TASK STATEMENT ::
Output, word for word, every line from the start of the listing down to and including the line that contains "List.mem_cons.1 h with h | h <;>"; include nothing else.

SUPPLIED INFORMATION ::
-- ==== Sys2Proof/Laws/Memory.lean ====
section
/-! SUPPORT. The laws of the one memory: a read after a write, and that every write keeps the canonical form. -/

namespace Sys2Proof.Laws
open Machine

/-- Every address in a memory with an entry added is that entry's or an old one. -/
theorem mem_insertByte (m : List Host.Cell) (a : Nat) (b : Byte) (c : Host.Cell) (h : c ∈ insertByte m a b) : c = (a, b) ∨ c ∈ m := by
  induction m with
  | nil => simpa [insertByte] using h
  | cons p m ih =>
    obtain ⟨a', b'⟩ := p
    rw [insertByte] at h
    split at h
    · rcases List.mem_cons.1 h with h | h <;> simp [h]
    · split at h
      · simpa using h
      · rcases List.mem_cons.1 h with h | h
        · simp [h]
        · rcases ih h with h | h <;> simp [h]

/-- An insertion keeps the addresses rising. -/
theorem insertByte_rising (m : List Host.Cell) (a : Nat) (b : Byte) (h : m.Pairwise (fun x y => x.1 < y.1)) :
    (insertByte m a b).Pairwise (fun x y => x.1 < y.1) := by
  induction m with
  | nil => simp [insertByte]
  | cons p m ih =>
    obtain ⟨a', b'⟩ := p
    obtain ⟨h1, h2⟩ := List.pairwise_cons.1 h
    rw [insertByte]
    split
    · rename_i e; subst e; exact List.pairwise_cons.2 ⟨h1, h2⟩
    · split
      · rename_i l
        refine List.pairwise_cons.2 ⟨fun c hc => ?_, h⟩
        rcases List.mem_cons.1 hc with rfl | hc
        · exact l
        · exact lt_trans l (h1 c hc)
      · refine List.pairwise_cons.2 ⟨fun c hc => ?_, ih h2⟩
        rcases mem_insertByte _ _ _ _ hc with rfl | hc
        · simp only; omega
        · exact h1 c hc

/-- A memory with some entries left out keeps the canonical form. -/
theorem wf_filter (m : List Host.Cell) (p : Host.Cell → Bool) (h : Memory.wf m) : Memory.wf (m.filter p) :=
  ⟨h.1.filter p, fun c hc => h.2 c (List.mem_filter.1 hc).1⟩

/-- A write keeps the canonical form. -/
theorem wf_writeByte (m : List Host.Cell) (a : Nat) (b : Byte) (h : Memory.wf m) : Memory.wf (writeByte m a b) := by
  rw [writeByte]
  split
  · exact wf_filter _ _ h
  · rename_i n
    refine ⟨insertByte_rising _ _ _ h.1, fun c hc => ?_⟩
    rcases mem_insertByte _ _ _ _ hc with rfl | hc
    · exact n
    · exact h.2 c hc

/-- Writes at a list of keys keep the canonical form. -/
theorem wf_writeKeys (m : List Host.Cell) (ks : List Nat) (bs : List Byte) (h : Memory.wf m) : Memory.wf (writeKeys m ks bs) := by
  induction ks generalizing m bs with
  | nil => simpa [writeKeys] using h
  | cons k ks ih =>
    cases bs with
    | nil => simpa [writeKeys] using h
    | cons b bs => exact ih _ _ (wf_writeByte _ _ _ h)

/-- So do such writes one after another. -/
theorem wf_foldWrites {α : Type} (l : List α) (ks : α → List Nat) (bs : α → List Byte) (m : List Host.Cell) (h : Memory.wf m) :
    Memory.wf (l.foldl (fun m a => writeKeys m (ks a) (bs a)) m) := by
  induction l generalizing m with
  | nil => exact h
  | cons a l ih => exact ih _ (wf_writeKeys _ _ _ h)

/-- Bringing granules of CXL memory under a key keeps the canonical form. -/
theorem wf_rekey (s : State) (id : Option Nat) (gs : List Nat) (h : Memory.wf s.mem) : Memory.wf (s.rekey id gs).mem := by
  unfold State.rekey
  split
  · exact h
  · exact wf_foldWrites _ _ _ _ h

/-- Setting bits of a page-table entry keeps the canonical form. -/
theorem wf_orEntry (m : List Host.Cell) (a b : Nat) (h : Memory.wf m) : Memory.wf (orEntry m a b) := wf_writeByte _ _ _ h

/-- Marking leaf entries keeps the canonical form. -/
theorem wf_touchLeaves (s : State) (ls : List Nat) (w : Bool) (h : Memory.wf s.mem) : Memory.wf (touchLeaves s ls w).mem := by
  simp only [touchLeaves]
  generalize s.mem = m at h ⊢
  induction ls generalizing m with
  | nil => simpa using h
  | cons a ls ih => exact ih _ (wf_orEntry _ _ _ h)

/-- A store keeps the canonical form. -/
theorem wf_store (s : State) (ks : List Nat) (bs : List Byte) (f c : Bool) (h : Memory.wf s.mem) : Memory.wf (s.store ks bs f c).mem :=
  wf_writeKeys _ _ _ h

/-- A read at an address below every listed one reads as unlisted. -/
theorem readByte_below (m : List Host.Cell) (a : Nat) (h : ∀ c ∈ m, a < c.1) : readByte m a = unlisted := by
  induction m with
  | nil => rfl
  | cons p m ih =>
    have l := h p (by simp)
    rw [readByte, if_neg (by omega)]
    exact ih fun c hc => h c (by simp [hc])

/-- An inserted byte is read back. -/
theorem readByte_insert_self (m : List Host.Cell) (a : Nat) (b : Byte) : readByte (insertByte m a b) a = b := by
  induction m with
  | nil => simp [insertByte, readByte]
  | cons p m ih =>
    obtain ⟨a', b'⟩ := p
    rw [insertByte]
    split
    · simp [readByte]
    · split
      · simp [readByte]
      · rename_i n _
        simp [readByte, Ne.symm n, ih]

/-- An insertion leaves every other address alone. -/
theorem readByte_insert_other (m : List Host.Cell) (a x : Nat) (b : Byte) (h : x ≠ a) : readByte (insertByte m a b) x = readByte m x := by
  induction m with
  | nil => simp [insertByte, readByte, Ne.symm h]
  | cons p m ih =>
    obtain ⟨a', b'⟩ := p
    rw [insertByte]
    split
    · rename_i e; subst e; simp [readByte, Ne.symm h]
    · split
      · simp [readByte, Ne.symm h]
      · simp [readByte, ih]

/-- A filter by address leaves the addresses it keeps alone. -/
theorem readByte_filter_ne (m : List Host.Cell) (a x : Nat) (h : x ≠ a) : readByte (m.filter fun c => c.1 ≠ a) x = readByte m x := by
  induction m with
  | nil => rfl
  | cons p m ih =>
    by_cases e : p.1 = a
    · simpa [List.filter_cons, e, readByte, Ne.symm h] using ih
    · by_cases q : p.1 = x
      · subst q; simp [List.filter_cons, e, readByte]
      · simpa [e, readByte, q] using ih

/-- The byte written is read back. -/
@[simp] theorem readByte_write_self (m : List Host.Cell) (a : Nat) (b : Byte) : readByte (writeByte m a b) a = b := by
  rw [writeByte]
  split
  · rename_i e
    subst e
    induction m with
    | nil => rfl
    | cons p m ih =>
      by_cases e : p.1 = a
      · simpa [e] using ih
      · simpa [e, readByte] using ih
  · exact readByte_insert_self _ _ _

/-- A write leaves every other address alone. -/
theorem readByte_write_other (m : List Host.Cell) (a x : Nat) (b : Byte) (h : x ≠ a) : readByte (writeByte m a b) x = readByte m x := by
  rw [writeByte]
  split
  · exact readByte_filter_ne _ _ _ h
  · exact readByte_insert_other _ _ _ _ h

/-- Writes at a list of keys leave every other address alone. -/
theorem readByte_writeKeys_other (m : List Host.Cell) (ks : List Nat) (bs : List Byte) (x : Nat) (h : x ∉ ks) :
    readByte (writeKeys m ks bs) x = readByte m x := by
  induction ks generalizing m bs with
  | nil => simp [writeKeys]
  | cons k ks ih =>
    cases bs with
    | nil => simp [writeKeys]
    | cons b bs =>
      simp only [List.mem_cons, not_or] at h
      rw [writeKeys, ih _ _ h.2, readByte_write_other _ _ _ _ h.1]

/-- Bytes written at keys without repeats are read back. -/
theorem readKeys_writeKeys (m : List Host.Cell) (ks : List Nat) (bs : List Byte) (h : ks.Nodup) (hl : ks.length = bs.length) :
    readKeys (writeKeys m ks bs) ks = bs := by
  induction ks generalizing m bs with
  | nil => simp [readKeys, List.eq_nil_of_length_eq_zero hl.symm]
  | cons k ks ih =>
    cases bs with
    | nil => simp at hl
    | cons b bs =>
      obtain ⟨h1, h2⟩ := List.nodup_cons.1 h
      have := ih (writeByte m k b) bs h2 (by simpa using hl)
      simp only [readKeys] at this
      simp [readKeys, writeKeys, readByte_writeKeys_other _ _ _ _ h1, this]

/-- The memory after reset is in the canonical form. -/
theorem wf_reset : Memory.wf State.reset.mem := ⟨List.Pairwise.nil, fun _ h => absurd h (by simp [State.reset])⟩

end Sys2Proof.Laws
end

SOLVED PROBLEM ::
-- ==== Sys2Proof/Laws/Memory.lean ====
section
/-! SUPPORT. The laws of the one memory: a read after a write, and that every write keeps the canonical form. -/

namespace Sys2Proof.Laws
open Machine

/-- Every address in a memory with an entry added is that entry's or an old one. -/
theorem mem_insertByte (m : List Host.Cell) (a : Nat) (b : Byte) (c : Host.Cell) (h : c ∈ insertByte m a b) : c = (a, b) ∨ c ∈ m := by
  induction m with
  | nil => simpa [insertByte] using h
  | cons p m ih =>
    obtain ⟨a', b'⟩ := p
    rw [insertByte] at h
    split at h
    · rcases List.mem_cons.1 h with h | h <;> simp [h]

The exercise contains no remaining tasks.